▶ _ASSIGNMENT_
All lines with the word "DESIGN" in the material below are required.

▶ _INFORMATION PROVIDED_
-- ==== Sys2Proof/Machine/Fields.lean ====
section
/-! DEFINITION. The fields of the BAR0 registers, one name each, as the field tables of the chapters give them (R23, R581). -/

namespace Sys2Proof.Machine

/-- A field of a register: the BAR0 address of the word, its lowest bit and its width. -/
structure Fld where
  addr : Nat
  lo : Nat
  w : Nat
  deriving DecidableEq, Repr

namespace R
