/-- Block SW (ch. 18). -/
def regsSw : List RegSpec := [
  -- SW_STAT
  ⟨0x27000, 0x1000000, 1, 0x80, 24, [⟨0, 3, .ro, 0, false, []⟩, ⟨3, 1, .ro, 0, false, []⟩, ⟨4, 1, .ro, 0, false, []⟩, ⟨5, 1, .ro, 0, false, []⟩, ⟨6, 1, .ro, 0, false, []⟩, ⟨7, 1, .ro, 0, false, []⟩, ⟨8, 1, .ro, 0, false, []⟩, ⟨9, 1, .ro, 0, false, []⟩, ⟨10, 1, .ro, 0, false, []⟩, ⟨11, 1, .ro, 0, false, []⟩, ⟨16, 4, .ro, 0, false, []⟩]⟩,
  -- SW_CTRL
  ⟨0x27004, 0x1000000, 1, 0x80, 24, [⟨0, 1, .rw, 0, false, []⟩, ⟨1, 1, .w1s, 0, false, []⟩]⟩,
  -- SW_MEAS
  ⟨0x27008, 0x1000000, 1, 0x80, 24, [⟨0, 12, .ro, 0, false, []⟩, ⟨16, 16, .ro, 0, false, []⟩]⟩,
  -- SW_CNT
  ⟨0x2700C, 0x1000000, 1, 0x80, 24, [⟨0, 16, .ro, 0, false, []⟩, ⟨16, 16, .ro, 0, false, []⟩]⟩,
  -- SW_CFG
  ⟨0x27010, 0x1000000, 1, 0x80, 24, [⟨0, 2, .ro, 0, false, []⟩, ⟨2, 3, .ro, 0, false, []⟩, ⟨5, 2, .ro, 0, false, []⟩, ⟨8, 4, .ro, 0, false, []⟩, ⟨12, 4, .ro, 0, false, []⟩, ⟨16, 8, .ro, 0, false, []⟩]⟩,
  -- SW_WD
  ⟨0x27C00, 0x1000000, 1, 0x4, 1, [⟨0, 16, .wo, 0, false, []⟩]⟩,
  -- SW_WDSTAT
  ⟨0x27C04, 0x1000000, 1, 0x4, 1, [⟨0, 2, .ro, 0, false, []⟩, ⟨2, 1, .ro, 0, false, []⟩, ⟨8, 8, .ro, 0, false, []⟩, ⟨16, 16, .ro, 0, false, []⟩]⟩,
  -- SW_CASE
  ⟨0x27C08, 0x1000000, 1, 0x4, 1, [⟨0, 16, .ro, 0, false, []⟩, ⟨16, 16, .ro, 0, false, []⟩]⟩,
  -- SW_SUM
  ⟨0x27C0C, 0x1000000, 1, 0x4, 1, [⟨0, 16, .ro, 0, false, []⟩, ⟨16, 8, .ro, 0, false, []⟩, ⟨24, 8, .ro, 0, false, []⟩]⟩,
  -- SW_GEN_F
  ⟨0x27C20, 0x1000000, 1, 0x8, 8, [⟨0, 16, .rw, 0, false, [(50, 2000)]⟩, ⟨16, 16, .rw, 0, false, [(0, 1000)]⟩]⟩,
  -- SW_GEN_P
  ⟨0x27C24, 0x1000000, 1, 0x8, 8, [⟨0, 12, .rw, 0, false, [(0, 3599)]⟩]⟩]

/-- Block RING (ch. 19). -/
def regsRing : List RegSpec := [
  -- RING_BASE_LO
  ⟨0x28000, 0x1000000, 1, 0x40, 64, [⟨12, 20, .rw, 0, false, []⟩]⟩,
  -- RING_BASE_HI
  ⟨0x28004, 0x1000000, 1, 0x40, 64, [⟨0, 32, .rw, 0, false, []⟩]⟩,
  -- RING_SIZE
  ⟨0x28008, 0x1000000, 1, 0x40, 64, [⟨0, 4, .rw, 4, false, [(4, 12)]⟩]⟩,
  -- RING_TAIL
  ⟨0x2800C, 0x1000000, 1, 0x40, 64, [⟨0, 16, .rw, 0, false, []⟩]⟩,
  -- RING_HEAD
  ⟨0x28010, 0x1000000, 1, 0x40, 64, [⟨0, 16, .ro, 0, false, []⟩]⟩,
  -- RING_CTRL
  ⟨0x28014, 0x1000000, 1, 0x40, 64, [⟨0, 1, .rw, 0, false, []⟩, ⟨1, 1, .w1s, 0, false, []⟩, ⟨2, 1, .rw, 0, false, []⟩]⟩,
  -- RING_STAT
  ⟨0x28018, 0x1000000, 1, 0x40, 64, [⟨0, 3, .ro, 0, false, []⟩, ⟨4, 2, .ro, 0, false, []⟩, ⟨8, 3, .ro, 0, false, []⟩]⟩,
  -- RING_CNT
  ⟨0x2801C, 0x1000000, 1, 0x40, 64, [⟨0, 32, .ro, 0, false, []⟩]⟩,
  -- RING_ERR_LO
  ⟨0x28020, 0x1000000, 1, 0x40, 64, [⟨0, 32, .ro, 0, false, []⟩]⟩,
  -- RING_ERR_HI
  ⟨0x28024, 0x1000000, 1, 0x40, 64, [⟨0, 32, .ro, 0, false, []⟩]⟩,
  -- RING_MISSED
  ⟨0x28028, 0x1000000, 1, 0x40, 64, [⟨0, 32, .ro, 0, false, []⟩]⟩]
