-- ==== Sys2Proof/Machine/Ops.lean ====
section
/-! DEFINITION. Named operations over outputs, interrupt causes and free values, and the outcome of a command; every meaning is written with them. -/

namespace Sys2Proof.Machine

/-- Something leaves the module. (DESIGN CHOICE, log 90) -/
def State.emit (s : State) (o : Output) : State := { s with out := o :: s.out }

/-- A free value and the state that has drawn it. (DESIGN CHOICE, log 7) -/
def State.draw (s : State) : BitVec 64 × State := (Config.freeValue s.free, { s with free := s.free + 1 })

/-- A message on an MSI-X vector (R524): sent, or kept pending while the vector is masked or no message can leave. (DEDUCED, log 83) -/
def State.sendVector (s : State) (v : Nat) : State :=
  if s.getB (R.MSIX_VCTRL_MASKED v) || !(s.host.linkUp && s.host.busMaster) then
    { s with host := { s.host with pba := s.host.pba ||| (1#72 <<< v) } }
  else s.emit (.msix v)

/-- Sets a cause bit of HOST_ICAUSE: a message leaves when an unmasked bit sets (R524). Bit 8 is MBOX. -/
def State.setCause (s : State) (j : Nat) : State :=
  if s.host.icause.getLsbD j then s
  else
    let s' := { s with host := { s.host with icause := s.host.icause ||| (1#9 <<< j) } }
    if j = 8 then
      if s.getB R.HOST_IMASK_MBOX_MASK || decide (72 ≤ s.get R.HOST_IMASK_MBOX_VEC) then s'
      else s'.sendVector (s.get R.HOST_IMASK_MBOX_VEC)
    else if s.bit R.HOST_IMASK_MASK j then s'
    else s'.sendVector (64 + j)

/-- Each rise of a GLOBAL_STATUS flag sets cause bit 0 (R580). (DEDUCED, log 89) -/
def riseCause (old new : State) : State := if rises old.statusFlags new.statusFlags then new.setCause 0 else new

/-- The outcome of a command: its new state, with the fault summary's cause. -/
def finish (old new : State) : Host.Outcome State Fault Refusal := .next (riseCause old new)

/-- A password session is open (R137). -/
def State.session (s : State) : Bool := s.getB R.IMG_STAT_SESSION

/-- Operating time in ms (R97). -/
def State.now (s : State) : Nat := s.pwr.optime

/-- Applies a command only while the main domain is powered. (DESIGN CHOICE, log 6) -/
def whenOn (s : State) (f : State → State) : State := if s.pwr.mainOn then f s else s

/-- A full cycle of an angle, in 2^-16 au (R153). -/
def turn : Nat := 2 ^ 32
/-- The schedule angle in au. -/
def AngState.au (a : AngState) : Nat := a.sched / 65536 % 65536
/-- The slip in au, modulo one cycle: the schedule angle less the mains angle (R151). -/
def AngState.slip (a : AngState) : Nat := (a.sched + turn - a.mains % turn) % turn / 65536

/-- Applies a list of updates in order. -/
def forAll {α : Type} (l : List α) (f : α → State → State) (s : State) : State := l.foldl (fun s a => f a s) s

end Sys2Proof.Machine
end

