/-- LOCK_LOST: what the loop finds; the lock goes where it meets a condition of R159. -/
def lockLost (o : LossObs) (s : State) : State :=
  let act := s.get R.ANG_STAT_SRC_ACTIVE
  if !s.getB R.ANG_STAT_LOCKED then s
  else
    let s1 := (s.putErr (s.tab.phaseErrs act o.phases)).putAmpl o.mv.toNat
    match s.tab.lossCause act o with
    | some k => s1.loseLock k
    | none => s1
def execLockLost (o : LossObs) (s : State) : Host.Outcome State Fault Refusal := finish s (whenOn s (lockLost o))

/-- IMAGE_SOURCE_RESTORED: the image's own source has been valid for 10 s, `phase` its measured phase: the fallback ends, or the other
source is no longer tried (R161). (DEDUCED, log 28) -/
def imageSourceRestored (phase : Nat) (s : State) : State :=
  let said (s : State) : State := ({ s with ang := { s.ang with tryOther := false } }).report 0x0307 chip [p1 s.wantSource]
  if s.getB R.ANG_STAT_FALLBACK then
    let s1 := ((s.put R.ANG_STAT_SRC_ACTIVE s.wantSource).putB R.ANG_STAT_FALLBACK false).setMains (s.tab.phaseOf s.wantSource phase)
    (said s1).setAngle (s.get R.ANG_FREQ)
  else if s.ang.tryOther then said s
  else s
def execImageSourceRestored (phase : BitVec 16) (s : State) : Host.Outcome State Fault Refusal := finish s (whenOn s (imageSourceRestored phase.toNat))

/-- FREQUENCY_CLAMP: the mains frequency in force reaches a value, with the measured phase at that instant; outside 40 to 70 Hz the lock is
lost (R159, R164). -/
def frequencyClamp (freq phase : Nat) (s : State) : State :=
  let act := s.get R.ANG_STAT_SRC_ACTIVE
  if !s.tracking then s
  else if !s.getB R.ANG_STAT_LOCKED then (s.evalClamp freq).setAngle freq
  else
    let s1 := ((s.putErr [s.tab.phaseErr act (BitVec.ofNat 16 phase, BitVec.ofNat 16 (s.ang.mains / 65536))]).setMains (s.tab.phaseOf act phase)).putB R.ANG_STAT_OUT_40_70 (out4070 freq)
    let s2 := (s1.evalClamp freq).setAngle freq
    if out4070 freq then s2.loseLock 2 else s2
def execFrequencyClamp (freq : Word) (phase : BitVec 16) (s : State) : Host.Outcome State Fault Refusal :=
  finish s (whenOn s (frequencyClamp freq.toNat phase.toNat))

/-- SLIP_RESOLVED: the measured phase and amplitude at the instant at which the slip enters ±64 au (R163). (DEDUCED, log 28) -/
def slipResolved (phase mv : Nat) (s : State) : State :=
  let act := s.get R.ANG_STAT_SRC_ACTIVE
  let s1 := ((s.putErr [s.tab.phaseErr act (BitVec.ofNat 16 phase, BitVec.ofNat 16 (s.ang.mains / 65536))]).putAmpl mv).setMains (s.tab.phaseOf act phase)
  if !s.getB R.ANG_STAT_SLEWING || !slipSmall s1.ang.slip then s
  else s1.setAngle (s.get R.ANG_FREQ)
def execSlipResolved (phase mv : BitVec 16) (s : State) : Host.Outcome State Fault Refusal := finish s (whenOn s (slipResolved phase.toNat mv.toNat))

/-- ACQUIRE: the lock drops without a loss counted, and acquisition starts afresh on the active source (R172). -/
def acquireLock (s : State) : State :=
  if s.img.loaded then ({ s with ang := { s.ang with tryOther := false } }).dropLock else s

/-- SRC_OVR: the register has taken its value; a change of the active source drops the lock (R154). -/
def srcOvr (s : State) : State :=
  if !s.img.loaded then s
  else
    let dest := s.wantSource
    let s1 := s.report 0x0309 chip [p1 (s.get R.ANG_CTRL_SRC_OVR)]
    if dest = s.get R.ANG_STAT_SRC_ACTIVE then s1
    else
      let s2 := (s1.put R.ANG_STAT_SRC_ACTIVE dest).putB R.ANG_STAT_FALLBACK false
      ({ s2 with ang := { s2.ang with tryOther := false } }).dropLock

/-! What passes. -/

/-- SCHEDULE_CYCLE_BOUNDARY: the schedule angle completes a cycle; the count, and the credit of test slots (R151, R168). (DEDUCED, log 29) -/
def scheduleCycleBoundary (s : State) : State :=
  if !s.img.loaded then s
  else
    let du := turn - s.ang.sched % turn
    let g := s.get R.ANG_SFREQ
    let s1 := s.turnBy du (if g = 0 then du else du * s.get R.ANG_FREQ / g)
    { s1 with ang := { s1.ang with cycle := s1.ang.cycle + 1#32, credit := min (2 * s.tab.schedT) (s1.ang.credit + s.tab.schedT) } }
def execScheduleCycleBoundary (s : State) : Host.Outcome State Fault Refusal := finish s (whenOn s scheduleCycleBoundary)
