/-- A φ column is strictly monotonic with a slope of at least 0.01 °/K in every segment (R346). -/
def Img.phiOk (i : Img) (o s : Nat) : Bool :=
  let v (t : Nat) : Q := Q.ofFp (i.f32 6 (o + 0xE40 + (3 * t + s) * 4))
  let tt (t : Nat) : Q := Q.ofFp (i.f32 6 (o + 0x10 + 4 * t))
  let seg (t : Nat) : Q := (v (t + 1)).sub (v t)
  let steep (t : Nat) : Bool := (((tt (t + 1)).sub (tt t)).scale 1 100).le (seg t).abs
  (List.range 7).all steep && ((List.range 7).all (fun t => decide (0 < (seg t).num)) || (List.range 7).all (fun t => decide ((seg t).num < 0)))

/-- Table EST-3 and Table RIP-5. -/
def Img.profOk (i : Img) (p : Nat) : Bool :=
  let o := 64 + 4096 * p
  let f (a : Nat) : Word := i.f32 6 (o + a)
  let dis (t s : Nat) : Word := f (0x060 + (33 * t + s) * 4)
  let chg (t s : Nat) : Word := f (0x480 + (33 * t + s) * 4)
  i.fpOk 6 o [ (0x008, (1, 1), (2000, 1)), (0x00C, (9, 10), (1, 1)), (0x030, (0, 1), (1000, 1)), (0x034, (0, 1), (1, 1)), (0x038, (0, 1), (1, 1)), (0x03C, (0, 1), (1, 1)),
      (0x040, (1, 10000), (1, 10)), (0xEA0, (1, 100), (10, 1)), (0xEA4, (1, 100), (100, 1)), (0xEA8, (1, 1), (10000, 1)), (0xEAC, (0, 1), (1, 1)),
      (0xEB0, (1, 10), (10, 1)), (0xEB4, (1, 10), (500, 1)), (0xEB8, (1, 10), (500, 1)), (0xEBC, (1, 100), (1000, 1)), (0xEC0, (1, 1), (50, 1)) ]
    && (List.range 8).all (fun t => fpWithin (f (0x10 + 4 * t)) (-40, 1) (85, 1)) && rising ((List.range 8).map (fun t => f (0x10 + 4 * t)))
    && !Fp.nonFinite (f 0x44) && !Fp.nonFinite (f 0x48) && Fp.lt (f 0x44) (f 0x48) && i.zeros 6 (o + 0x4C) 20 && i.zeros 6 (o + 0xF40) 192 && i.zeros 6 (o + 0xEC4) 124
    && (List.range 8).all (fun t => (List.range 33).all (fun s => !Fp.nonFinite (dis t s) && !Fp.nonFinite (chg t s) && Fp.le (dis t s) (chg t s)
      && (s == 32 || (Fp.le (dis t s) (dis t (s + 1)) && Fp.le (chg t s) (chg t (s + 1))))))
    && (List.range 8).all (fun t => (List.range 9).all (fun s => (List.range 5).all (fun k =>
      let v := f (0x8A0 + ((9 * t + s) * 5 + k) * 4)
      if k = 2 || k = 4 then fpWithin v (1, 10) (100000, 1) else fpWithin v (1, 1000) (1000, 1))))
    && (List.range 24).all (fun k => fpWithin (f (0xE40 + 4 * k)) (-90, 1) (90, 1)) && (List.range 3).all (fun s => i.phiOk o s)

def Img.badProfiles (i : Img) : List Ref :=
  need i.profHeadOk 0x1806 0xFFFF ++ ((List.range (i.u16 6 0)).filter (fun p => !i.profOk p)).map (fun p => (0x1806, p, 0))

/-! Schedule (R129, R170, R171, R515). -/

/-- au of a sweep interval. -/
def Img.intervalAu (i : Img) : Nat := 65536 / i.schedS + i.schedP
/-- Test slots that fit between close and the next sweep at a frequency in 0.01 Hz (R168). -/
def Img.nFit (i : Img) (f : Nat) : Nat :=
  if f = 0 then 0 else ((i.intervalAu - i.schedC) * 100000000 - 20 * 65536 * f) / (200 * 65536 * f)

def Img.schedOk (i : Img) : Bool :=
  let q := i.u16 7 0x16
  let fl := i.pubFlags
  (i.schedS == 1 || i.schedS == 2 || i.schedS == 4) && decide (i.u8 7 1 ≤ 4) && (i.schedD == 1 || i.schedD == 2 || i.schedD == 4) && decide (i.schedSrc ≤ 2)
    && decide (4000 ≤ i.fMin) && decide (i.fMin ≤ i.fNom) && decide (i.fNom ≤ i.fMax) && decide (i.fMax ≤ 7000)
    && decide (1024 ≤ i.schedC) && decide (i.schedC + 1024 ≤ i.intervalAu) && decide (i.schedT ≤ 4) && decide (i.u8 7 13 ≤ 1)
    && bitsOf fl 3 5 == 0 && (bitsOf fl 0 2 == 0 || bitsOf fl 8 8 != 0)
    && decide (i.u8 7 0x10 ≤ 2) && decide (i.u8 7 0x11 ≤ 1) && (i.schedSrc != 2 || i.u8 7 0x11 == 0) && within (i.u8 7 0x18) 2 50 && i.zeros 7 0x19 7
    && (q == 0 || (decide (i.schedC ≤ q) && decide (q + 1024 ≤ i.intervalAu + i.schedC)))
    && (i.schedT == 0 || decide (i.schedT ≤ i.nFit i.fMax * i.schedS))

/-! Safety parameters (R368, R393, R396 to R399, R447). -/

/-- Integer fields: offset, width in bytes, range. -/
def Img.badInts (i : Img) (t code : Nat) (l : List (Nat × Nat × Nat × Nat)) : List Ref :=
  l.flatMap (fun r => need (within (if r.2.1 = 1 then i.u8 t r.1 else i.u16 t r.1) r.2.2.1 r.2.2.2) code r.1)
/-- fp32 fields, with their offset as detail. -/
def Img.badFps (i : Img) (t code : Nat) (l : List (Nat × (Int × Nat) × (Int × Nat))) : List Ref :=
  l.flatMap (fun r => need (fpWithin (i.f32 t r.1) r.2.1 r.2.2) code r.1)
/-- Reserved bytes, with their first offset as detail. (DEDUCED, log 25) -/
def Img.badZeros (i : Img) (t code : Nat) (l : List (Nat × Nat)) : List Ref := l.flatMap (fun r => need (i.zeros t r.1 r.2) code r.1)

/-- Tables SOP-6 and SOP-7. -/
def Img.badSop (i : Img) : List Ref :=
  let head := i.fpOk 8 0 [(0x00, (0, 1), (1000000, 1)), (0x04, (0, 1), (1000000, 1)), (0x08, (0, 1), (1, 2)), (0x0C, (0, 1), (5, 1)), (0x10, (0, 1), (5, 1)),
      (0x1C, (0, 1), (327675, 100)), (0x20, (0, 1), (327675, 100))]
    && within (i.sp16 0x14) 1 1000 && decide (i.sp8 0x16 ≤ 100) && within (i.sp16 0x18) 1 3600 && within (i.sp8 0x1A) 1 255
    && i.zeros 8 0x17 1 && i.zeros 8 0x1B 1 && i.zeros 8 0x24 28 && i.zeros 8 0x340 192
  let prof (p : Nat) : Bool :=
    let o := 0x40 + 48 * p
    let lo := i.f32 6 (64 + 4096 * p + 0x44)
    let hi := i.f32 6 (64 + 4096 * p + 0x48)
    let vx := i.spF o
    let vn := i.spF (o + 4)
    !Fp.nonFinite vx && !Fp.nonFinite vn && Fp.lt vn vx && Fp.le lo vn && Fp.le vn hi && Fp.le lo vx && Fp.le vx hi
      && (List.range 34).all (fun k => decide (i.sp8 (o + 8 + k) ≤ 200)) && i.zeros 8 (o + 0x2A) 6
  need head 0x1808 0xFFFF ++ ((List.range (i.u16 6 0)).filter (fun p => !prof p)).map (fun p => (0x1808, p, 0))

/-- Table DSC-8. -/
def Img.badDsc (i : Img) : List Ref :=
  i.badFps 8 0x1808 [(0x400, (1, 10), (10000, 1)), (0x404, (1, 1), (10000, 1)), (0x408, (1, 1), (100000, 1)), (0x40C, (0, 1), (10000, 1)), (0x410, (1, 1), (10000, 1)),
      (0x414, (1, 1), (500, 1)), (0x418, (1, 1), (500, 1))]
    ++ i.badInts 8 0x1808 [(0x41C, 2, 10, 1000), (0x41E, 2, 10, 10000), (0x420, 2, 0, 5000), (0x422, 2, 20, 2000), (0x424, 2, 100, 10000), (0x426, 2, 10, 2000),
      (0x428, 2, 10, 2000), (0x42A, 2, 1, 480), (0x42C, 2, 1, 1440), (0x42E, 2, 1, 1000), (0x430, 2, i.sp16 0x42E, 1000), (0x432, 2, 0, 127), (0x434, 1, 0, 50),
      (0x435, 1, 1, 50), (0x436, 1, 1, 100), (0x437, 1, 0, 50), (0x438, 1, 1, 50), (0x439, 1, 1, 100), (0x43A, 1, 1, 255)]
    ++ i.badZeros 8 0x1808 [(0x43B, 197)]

▶ _SOLUTION TO THIS TASK_
/-- Something leaves the module. (DESIGN CHOICE, log 90) -/
/-- A free value and the state that has drawn it. (DESIGN CHOICE, log 7) -/
/-- Applies a command only while the main domain is powered. (DESIGN CHOICE, log 6) -/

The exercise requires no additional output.